Examining the influence of antenatal care visits and skilled delivery on neonatal deaths in Ghana

Type Journal Article - Applied Health Economics and Health Policy
Title Examining the influence of antenatal care visits and skilled delivery on neonatal deaths in Ghana
Volume 12
Issue 5
Publication (Day/Month/Year) 2014
Page numbers 511-522
URL https://link.springer.com/article/10.1007/s40258-014-0103-z

Many Sub-Saharan African countries may not achieve the Millennium Development goal of reducing child mortality by 2015 partly due to the stalled reduction in neonatal deaths, which constitute about 60 % of infant deaths. Although many studies have emphasized the importance of accessible maternal healthcare as a means of reducing maternal and child mortality, very few of these studies have explored the affordability and accessibility concerns of maternal healthcare on neonatal mortality.

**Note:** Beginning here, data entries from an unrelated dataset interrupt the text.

-- ==== Sys2Proof/Word.lean ====
section
/-! DEFINITION. The word type of the RNOS CORE and its plainest readings (00_scope.md R9 to R11). -/

namespace Sys2Proof

/-- A register, memory cell or ALU value: 32 bits, bit 0 least significant (00_scope.md R8, R9, R18). -/
abbrev Word := BitVec 32

/-- One byte of a memory's byte image (20_memory.md R105). -/
abbrev Byte := BitVec 8

/-- A register index as an instruction holds it: 5 bits (30_encoding.md R151). -/
abbrev RegIdx := BitVec 5

/-- `w32(n)`: the word whose unsigned value is n mod 2^32, the remainder non-negative (00_scope.md R11). -/
def w32 (n : Int) : Word := BitVec.ofInt 32 n

end Sys2Proof
end

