-- ==== Sys2Proof/Machine/Upper.lean ====
section
/-! DEFINITION. The upper-immediate instructions (46_alu_instructions.md section 1). -/

namespace Sys2Proof.Machine

/-- LUI (R501): ALU COPY_B with operand B the upper immediate; operand A is `x[rs1]` of the word and reaches no
result (40_control_unit.md R201), so 0 stands for it here. -/
def execLui (rd : RegIdx) (imm20 : BitVec 20) (s : State) : StepOutcome :=
  aluToReg .copyB rd 0#32 (immU imm20) s

/-- AUIPC (R502): ALU ADD with operand A the program counter. -/
def execAuipc (rd : RegIdx) (imm20 : BitVec 20) (s : State) : StepOutcome :=
  aluToReg .add rd s.pc (immU imm20) s

end Sys2Proof.Machine
end

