-- ==== Sys2Proof/Machine/Dispatch.lean ====
section
/-! DEFINITION. The meaning of every instruction: one arm per constructor of Instr. -/

namespace Sys2Proof.Machine

def exec (i : Instr) (s : State) : Host.Outcome State Fault Refusal :=
  match i with
  | .lui rd imm20 => Sys2Proof.Machine.execLui rd imm20 s
  | .auipc rd imm20 => Sys2Proof.Machine.execAuipc rd imm20 s
  | .addi rd rs1 imm => Sys2Proof.Machine.execAddi rd rs1 imm s
  | .slti rd rs1 imm => Sys2Proof.Machine.execSlti rd rs1 imm s
  | .sltiu rd rs1 imm => Sys2Proof.Machine.execSltiu rd rs1 imm s
  | .xori rd rs1 imm => Sys2Proof.Machine.execXori rd rs1 imm s
  | .ori rd rs1 imm => Sys2Proof.Machine.execOri rd rs1 imm s
  | .andi rd rs1 imm => Sys2Proof.Machine.execAndi rd rs1 imm s
  | .slli rd rs1 funct7 shamt => Sys2Proof.Machine.execSlli rd rs1 funct7 shamt s
  | .srli rd rs1 shamt => Sys2Proof.Machine.execSrli rd rs1 shamt s
  | .srai rd rs1 shamt => Sys2Proof.Machine.execSrai rd rs1 shamt s
  | .add rd rs1 rs2 => Sys2Proof.Machine.execAdd rd rs1 rs2 s
  | .sub rd rs1 rs2 => Sys2Proof.Machine.execSub rd rs1 rs2 s
  | .sll rd rs1 rs2 => Sys2Proof.Machine.execSll rd rs1 rs2 s
  | .slt rd rs1 rs2 => Sys2Proof.Machine.execSlt rd rs1 rs2 s
  | .sltu rd rs1 rs2 => Sys2Proof.Machine.execSltu rd rs1 rs2 s
  | .xor rd rs1 rs2 => Sys2Proof.Machine.execXor rd rs1 rs2 s
  | .srl rd rs1 rs2 => Sys2Proof.Machine.execSrl rd rs1 rs2 s
  | .sra rd rs1 rs2 => Sys2Proof.Machine.execSra rd rs1 rs2 s
  | .or rd rs1 rs2 => Sys2Proof.Machine.execOr rd rs1 rs2 s
  | .and rd rs1 rs2 => Sys2Proof.Machine.execAnd rd rs1 rs2 s
  | .jal rd offset => Sys2Proof.Machine.execJal rd offset s
  | .jalr rd rs1 imm => Sys2Proof.Machine.execJalr rd rs1 imm s
  | .beq rs1 rs2 offset => Sys2Proof.Machine.execBeq rs1 rs2 offset s
  | .bne rs1 rs2 offset => Sys2Proof.Machine.execBne rs1 rs2 offset s
  | .blt rs1 rs2 offset => Sys2Proof.Machine.execBlt rs1 rs2 offset s
  | .bge rs1 rs2 offset => Sys2Proof.Machine.execBge rs1 rs2 offset s
  | .bltu rs1 rs2 offset => Sys2Proof.Machine.execBltu rs1 rs2 offset s
  | .bgeu rs1 rs2 offset => Sys2Proof.Machine.execBgeu rs1 rs2 offset s
  | .lw rd rs1 imm => Sys2Proof.Machine.execLw rd rs1 imm s
  | .sw rs2 rs1 imm => Sys2Proof.Machine.execSw rs2 rs1 imm s
  | .unrecognized word => Sys2Proof.Machine.execUnrecognized word s

end Sys2Proof.Machine
end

This study bridges this research gap as it aims to investigate whether the number of antenatal visits and skilled delivery are associated with the risk of neonatal deaths in Ghana.


Using individual level data of women in their reproductive years from the 2008 Demographic and Health Survey, the study employs an instrumental variable strategy to deal with the potential endogeneity of antenatal care visits.


Estimates from the instrumental variable estimation show that antenatal care visits reduce the risk of neonatal death by about 2 %, while older women have an approximately 0.2 % higher risk of losing their neonates than do younger women.


Findings suggest that women who attend antenatal visits have a significantly lower probability of losing their babies in the first month of life. Further, results show that women’s age significantly affects the risk of losing their babies in the neonatal stage. However, the study finds no significant effect of skilled delivery and education on neonatal mortality.